Через несколько месяцев после начала службы Иван стал выполнять обязанности почтальона. До этого письма носил Расулов, каптёрщик Волков, художник Сидоров. Расулов уволился в первой партии. Так что своего предшественника Иван не увидел. Его обязанности временно выполнял художник Сидоров. Он то и носил письма и получал посылки. Непосредственной доставкой посылок на лошади заведовал каптёрщик Волков, который тоже должен был скоро уволиться.

Почта находилась примерно в полутора километрах от части. Зимой Иван бегал до неё бегом. Ходить на почту нужно было ежедневно. Батальон получал множество газет, журналов, переводов, посылок и бандеролей. Вначале Иван ходил на почту с художником, который учил его  всему. У него была доверенность на право получения денег и посылок. Все бумаги они с Сидоровым оформляли вместе прямо на почте. Получив кипу газет, журналов и пачку денег Иван либо шёл в батальон, либо ещё заходил в магазин за балабасом и куревом.
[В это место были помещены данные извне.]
-- ==== Sys2Proof/Machine/Settle.lean ====
section
/-! DEFINITION. How an event ends: the mode, the Modem link's transmit side, the Fibre port, the premises egress arbiter
and the notice test, each if the event owes it (log 4); the status snapshot and the frames the part writes itself. -/

namespace Sys2Proof.Machine

/-! ## The Fibre port (R46, R63) -/

/-- The Fibre Port Unit begins a transmission if the port is idle: a waiting probe first, in any fibre state; otherwise,
in UP or SUSPECT, the head of the fibre egress queue (R46). -/
def State.beginFibre (s : State) : State :=
  if s.fibre.sending = none then
    match s.fibre.waitingProbe with
    | some p =>
      State.bump { s with fibre := { s.fibre with waitingProbe := none, sending := some (.probe p) } } ctrProbesSent
    | none =>
      if s.monitor.state.alive then
        match s.fibre.queue with
        | [] => s
        | f :: rest => { s with fibre := { s.fibre with queue := rest, sending := some (.frame f) } }
      else s
  else s

/-- A test that is owed whether the Fibre port can begin is made. -/
def State.tryFibre (s : State) : State :=
  if s.due.fibre then State.beginFibre { s with due := { s.due with fibre := false } } else s

/-! ## The premises egress arbiter (R53) -/

/-- The FIFO whose head is chosen (R53). -/
def State.arbiterChoice (s : State) : Option PremisesSource :=
  match s.egress.priority, s.downstream.fibre, s.downstream.radio with
  | _ :: _, _, _ => some .priority
  | [], _ :: _, [] => some .fibre
  | [], [], _ :: _ => some .radio
  | [], _ :: _, _ :: _ => some (match s.egress.lastServed with
    | .fibre => .radio
    | .radio => .fibre)
  | [], [], [] => none

/-- The last-served mark after a choice (R53). -/
def markAfter (old : Uplink) : PremisesSource → Uplink
  | .priority => old
  | .fibre => .fibre
  | .radio => .radio

/-- An idle Premises port begins the frame that the arbiter chooses (R53). -/
def State.beginPremises (s : State) : State :=
  if s.egress.sending = none then
    match s.arbiterChoice with
    | some src =>
      { s with egress := { s.egress with sending := some src, lastServed := markAfter s.egress.lastServed src } }
    | none => s
  else s

/-- A choice that is owed is made. -/
def State.tryPremises (s : State) : State :=
  if s.due.premises then State.beginPremises { s with due := { s.due with premises := false } } else s

/-! ## The status snapshot (chapter 11, Formats on the wire) -/

/-- The 24 bytes of the status snapshot. -/
def State.snapshot (s : State) : Bytes :=
  beBytes 1 s.service.mode.code
    ++ beBytes 1 (bitsNat [s.steering.begun, s.steering.reserve, s.control.hold.isSome, s.scheduler.sampled])
    ++ beBytes 1 s.station.force.code ++ beBytes 1 s.monitor.state.code ++ beBytes 1 s.monitor.flapCount
    ++ beBytes 1 s.bearer.state.code ++ beBytes 1 s.lastSignal ++ beBytes 1 s.effectiveCeiling
    ++ beBytes 1 s.allowance.ceiling ++ beBytes 1 s.link.errors.code ++ beBytes 1 s.control.errors.code
    ++ beBytes 1 s.held.length ++ beBytes 4 s.scheduler.estimate ++ beBytes 4 s.usableRate
    ++ beBytes 2 s.scheduler.balance ++ beBytes 2 s.pool.free

/-! ## Notices (R50, R180, R181) -/

/-- The frames of the priority FIFO, a place reserved for a reply counted as a frame (R49, R50). -/
def State.priorityCount (s : State) : Nat :=
  s.egress.priority.length + if s.control.execution.isSome then 1 else 0

/-- The notice frame for the present causes and snapshot (R181, Formats on the wire). -/
def State.noticeFrame (s : State) : Bytes :=
  padTo Config.minFrame (addrBytes s.station.noticeAddress ++ addrBytes s.station.address
    ++ beBytes 2 s.station.controlType ++ beBytes 1 2 ++ beBytes 1 s.notices.causes.code ++ s.snapshot)

/-- The 100 ms spacing since the last notice has passed, or none has been written (R181). -/
def State.spacingPassed (s : State) : Bool :=
  match s.notices.last with
  | none => true
  | some r => decide (r + Config.noticeSpacing ≤ s.now)

/-- The four conditions of a notice hold together (R50, R181). -/
def State.noticeReady (s : State) : Bool :=
  decide (s.notices.causes ≠ Causes.empty) && decide (s.station.noticeAddress ≠ 0) && s.spacingPassed &&
    decide (s.priorityCount < Config.smallFifo) && decide (cellsFor s.noticeFrame.length ≤ s.pool.free)

/-- A notice is written to the priority FIFO. The frame shows the causes and the snapshot before its own cell is taken,
and a POOL raised by that cell stays pending (log 12). -/
def State.writeNotice (s : State) : State :=
  let frame := s.noticeFrame
  let s := { s with
    notices := { causes := Causes.empty, last := some s.now }
    egress := { s.egress with priority := s.egress.priority ++ [frame] }
    due := { s.due with premises := true } }
  (s.bump ctrNotices).takeCells (cellsFor frame.length)

/-- The notice test (R181). -/
def State.noticeTest (s : State) : State := if s.noticeReady then s.writeNotice else s

/-- A notice test that is owed is made. -/
def State.tryNotice (s : State) : State :=
  if s.due.notice then State.noticeTest { s with due := { s.due with notice := false } } else s

/-! ## The end of an event -/

/-- An event ends: what it owes is done in this order (log 4), and nothing is owed afterwards. -/
def State.settle (s : State) : State :=
  let s := s.tryMode.pumpRadio.tryFibre.tryPremises.tryNotice.tryPremises
  { s with due := Due.nothing }

/-- The outcome of a command whose effect is `s`: the event ends and the part goes on. -/
def State.done (s : State) : Host.Outcome State Fault Refusal := .next s.settle

end Sys2Proof.Machine
end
Газеты и журналы сначала прочитывал сам, а потом относил замполиту. Посылки поначалу сдавались замполиту и лежали там по несколько дней. А затем он сам стал их потрошить и выдавать солдатам. При этом ему и его земляку Андрюхе доставалось немало едовушки. Сердобольные родители присылали своими сыновьям восточные сладости, конфеты, копчёную колбасу, выпивку, замаскированную в грелках, сухофрукты, фрукты, консервы. Проще сказать чего там не было. Потому что посылки шли со всего Союза.

Письма Иван отдавал замполиту. Тот, видно, просматривал их, так как опасался суицидов на почве неразделённой любви. А ведь гробы приходилось возить  на Родину ему. Из-за писем солдаты постоянно донимали его:
- Есть письмо? – спрашивали они и жалобно заглядывали в глаза.
 
Иван их хорошо понимал, так как первые месяцы делал то же самое почти ежедневно задавая этот дурацкий вопрос почтальону.

На почте  он наблюдал сцену окончания срока. Какая-то зэчка пришла на почту, получила посылку, тут же стала переодеваться и бормотала сквозь зубы:
- Теперь пусть кто-нибудь меня зэчкой назовёт…

К концу своей службы Иван  почтовую обязанность передал молодому армянину, превратившись в типичного дедушку, которому делать было нечего,  кроме как смолить сигареты  в умывальнике.